十枚まとめて、「お得意先からもらったものなんだ。これを使ってくれ。残りは、適当に職場で配ってもらって構わない」と言って暁子に渡し、金曜日の夜にリバーシティ・ホテルで落ち合うことを約束した。
暁子は残りの宿泊券を職場で配った。進藤の目論見通り、暁子から宿泊券をもらった中村が同じ日に同じフロアに宿泊し、容疑の対象となった。
他にホテルに滞在した行員もいたが、何枚かは知人に配ってしまったようだ。
「後は増田さんを殺害し、その罪を元彼に着てもらうだけでした」
約束の時間より早めにホテルを訪れた進藤は、暁子の部屋に入ると、隙を見て暁子に襲い掛かった。

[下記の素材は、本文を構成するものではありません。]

/-! ### Reset, invariants, runs -/

/-- Reset leaves every piece of state at its value of Table R40, for every `FONT_TABLE`;
`State.reset` is the reset with the default table, whose bytes are log entry 1. -/
def Obligations.ResetLeavesTableR40 : Prop :=
  (∀ font : FontTable,
    (State.resetWith font).pc.toNat = 0x200 ∧ (State.resetWith font).i.toNat = 0 ∧
    (∀ x, (State.resetWith font).reg x = 0) ∧ (State.resetWith font).sp.toNat = 0 ∧
    (∀ (k : Nat) (h : k < 16), (State.resetWith font).stack[k]'h = 0) ∧
    (State.resetWith font).dt = 0 ∧ (State.resetWith font).st = 0 ∧
    (∀ (a : Nat) (h : a < 80), (State.resetWith font).memRead a = font[a]'h) ∧
    (∀ a, 80 ≤ a → a < 4096 → (State.resetWith font).memRead a = 0) ∧
    (∀ (k : Nat) (h : k < 256), (State.resetWith font).display[k]'h = 0) ∧
    (∀ k, (State.resetWith font).keyDown k = false) ∧
    (State.resetWith font).soundRequest = false) ∧
  State.reset = State.resetWith defaultFont

/-- The invariants of R37 hold after reset, for every `FONT_TABLE`. -/
def Obligations.ResetMeetsInvariant : Prop := ∀ font : FontTable, (State.resetWith font).Inv font

/-- Every step keeps the invariants of R37: `pc`, `I` and the stack slots stay 12-bit addresses, `sp`
never exceeds 16, `mem` stays canonical, the font region reads as the table installed at reset, for
every table. SPEC'S DECISIONS D2, D3, D9, D10, D16, D22. -/
def Obligations.StepKeepsInvariant : Prop :=
  ∀ (font : FontTable) (s t : State), s.Inv font → step s = .next t → t.Inv font

/-- From a state that meets the invariants every step answers a next state: the CORE never faults,
never traps and is never stuck (R13). -/
def Obligations.InvariantStateAlwaysSteps : Prop :=
  ∀ (font : FontTable) (s : State), s.Inv font → ∃ t, step s = .next t

/-- The host's moves between steps, a `RND` byte presented and a load that succeeds keep the
invariants. SPEC'S DECISIONS D8, D15, D24, D25. -/
def Obligations.HostMovesKeepInvariant : Prop :=
  ∀ font : FontTable,
    (∀ (s : State) (m : HostMove), s.Inv font → (s.hostMove m).Inv font) ∧
    (∀ (s : State) (b : Byte), s.Inv font → (s.presentRnd b).Inv font) ∧
    (∀ (x y : Session) (rom : List Byte), x.machine.Inv font → x.load rom = .ok y →
      y.machine.Inv font)

/-- Any session of loads, steps with any `RND` bytes and host moves, from any state that meets the
invariants, runs to its end and leaves a state that meets them (R13, R37, R301). -/
def Obligations.SessionsRunAndKeepInvariant : Prop :=
  ∀ (font : FontTable) (x : Session) (events : List Event), x.machine.Inv font →
    ∃ y, x.run events = .next y ∧ y.machine.Inv font
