theorem exists_next {r : Result} (h : isNext r = true) : ∃ t, r = .next t := by
  cases r with
  | next t => exact ⟨t, rfl⟩
  | fault f => cases h
  | refused f => cases h

/-- For StepKeepsInvariant, InvariantStateAlwaysSteps, HostMovesKeepInvariant and
SessionsRunAndKeepInvariant. -/
theorem witness_invariant_and_step : ∃ s t : State, s.Inv defaultFont ∧ step s = .next t := by
  obtain ⟨t, ht⟩ := exists_next (r := step busy) (by decide +kernel)
  exact ⟨busy, t, busy_inv, ht⟩

/-- For HostMovesKeepInvariant and LoadPlacesRom: the longest ROM (R302), in a session whose machine is
not the reset one. -/
theorem witness_load_succeeds : (⟨busy, true⟩ : Session).machine.Inv defaultFont ∧ busy.mem.wf = true ∧
    ∃ y, (⟨busy, true⟩ : Session).load (List.replicate 3584 0xFF) = .ok y :=
  ⟨busy_inv, busy_inv.mem_wf,
    _, Session.load_ok_iff.2 ⟨rfl, by rw [List.length_replicate]; decide, rfl⟩⟩

/-- For DecodeOfEncode: the words next to the two that are no `0nnn`. -/
theorem witness_wf : (Instr.sys 0x0E1).wf = true ∧ (Instr.sys 0x0EF).wf = true := by decide

/-- For EncodeOfDecode. -/
theorem witness_decoded : decodeWord 0xDF21 = .ok (.drw 0xF 0x2 0x1) := by decide

/-- For StepRunsFetchedInstruction: a word fetched across the top of memory, and at an odd `pc`. -/
theorem witness_step_runs :
    decodeWord (opcodeAt { busy with pc := 0xFFF }) = .ok (.ldImm 0xA 0xF0) ∧
    decodeWord (opcodeAt { busy with pc := 0x201 }) = .ok (.sys 0x000) := by decide +kernel

/-- For UnrecognisedWordIsReportedNoOp: one word of each family that has unrecognised words. -/
theorem witness_unrecognised :
    decodeWord (opcodeAt (busyAt 0x5AB1)) = .error .family5 ∧
    decodeWord (opcodeAt (busyAt 0x800F)) = .error .family8 ∧
    decodeWord (opcodeAt (busyAt 0x9ABF)) = .error .family9 ∧
    decodeWord (opcodeAt (busyAt 0xE19F)) = .error .familyE ∧
    decodeWord (opcodeAt (busyAt 0xF100)) = .error .familyF := by decide +kernel

/-- For TickIsOncePerStep and SoundTimerRaisesRequestAtItsEnd, at their boundary: two steps from
`st = 2` without a write of a timer. -/
theorem witness_two_steps_without_timer_writes :
    ∃ t, StepsWithout Instr.writesDt 2 (busyAt 0x1204) t ∧
      StepsWithout Instr.writesSt 2 (busyAt 0x1204) t := by
  obtain ⟨u, hu⟩ := exists_next (r := step (busyAt 0x1204)) (by decide +kernel)
  have hu' : u = { busyAt 0x1204 with pc := 0x204, dt := 1, st := 1, rndIndex := 1 } := by
    have : step (busyAt 0x1204) = .next { busyAt 0x1204 with pc := 0x204, dt := 1, st := 1, rndIndex := 1 } := by rfl
    exact Host.Outcome.next.inj (hu.symm.trans this)
  subst hu'
  have h2 : step { busyAt 0x1204 with pc := 0x204, dt := 1, st := 1, rndIndex := 1 } =
      .next { busyAt 0x1204 with pc := 0x204, dt := 0, st := 0, soundRequest := true, rndIndex := 2 } := by rfl
  exact ⟨_, ⟨_, by decide +kernel, hu, _, by decide +kernel, h2, rfl⟩,
    ⟨_, by decide +kernel, hu, _, by decide +kernel, h2, rfl⟩⟩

「あっと間の出来事でした。増田さんの元彼が何時、部屋を訪ねて来るのかと、それだけが心配でした。犯行後は、とにかく、後から部屋に来る彼の為に、部屋のドアを開けておくことだけを忘れないようにしました。思いの他、冷静でした」
進藤は淡々と供述を終えた。
長い沈黙の後で、「刑事さん」と進藤が再び口を開いた。
「真由を殺害して、大金を手に入れ、贅沢の限りを尽くしましたが、正直、楽しくはありませんでした。でもね、刑事さん。ひとつだけ、良いこともあったのです。それは、戸籍の上だけでも、真由と結婚できたことです。毎日、彼女と顔を合わせている内に、僕は本当に真由のことを好きになっていたのかもしれません。それで、彼女に拒絶された時に、猛烈に腹が立ってしまった。僕は彼女を愛していたのです」
進藤の供述が終わると、竹村は「ふん」と鼻を鳴らして、無言で席を立った。
取り調べを終え、吉田が言う。「しかし、増田曉子も悪いやつだったのですね」
「ふん。そうだな。悪いやつには朝なんて来なかったっていう訳だ」
「あららら~先輩も注意しないと。悪い顔してましたよ」
「心配ない。わたくし、心は純粋なのだ」
「はは」と吉田が大きな口を開けて笑った。
了
長編にはちょっと足りないアイデアを短編作品に詰め込んでいるのだが、本作はかなりひねった結末になっている――と思う。少々、無理、無理な展開な為、長編で使うのをあきらめたアイデアだった。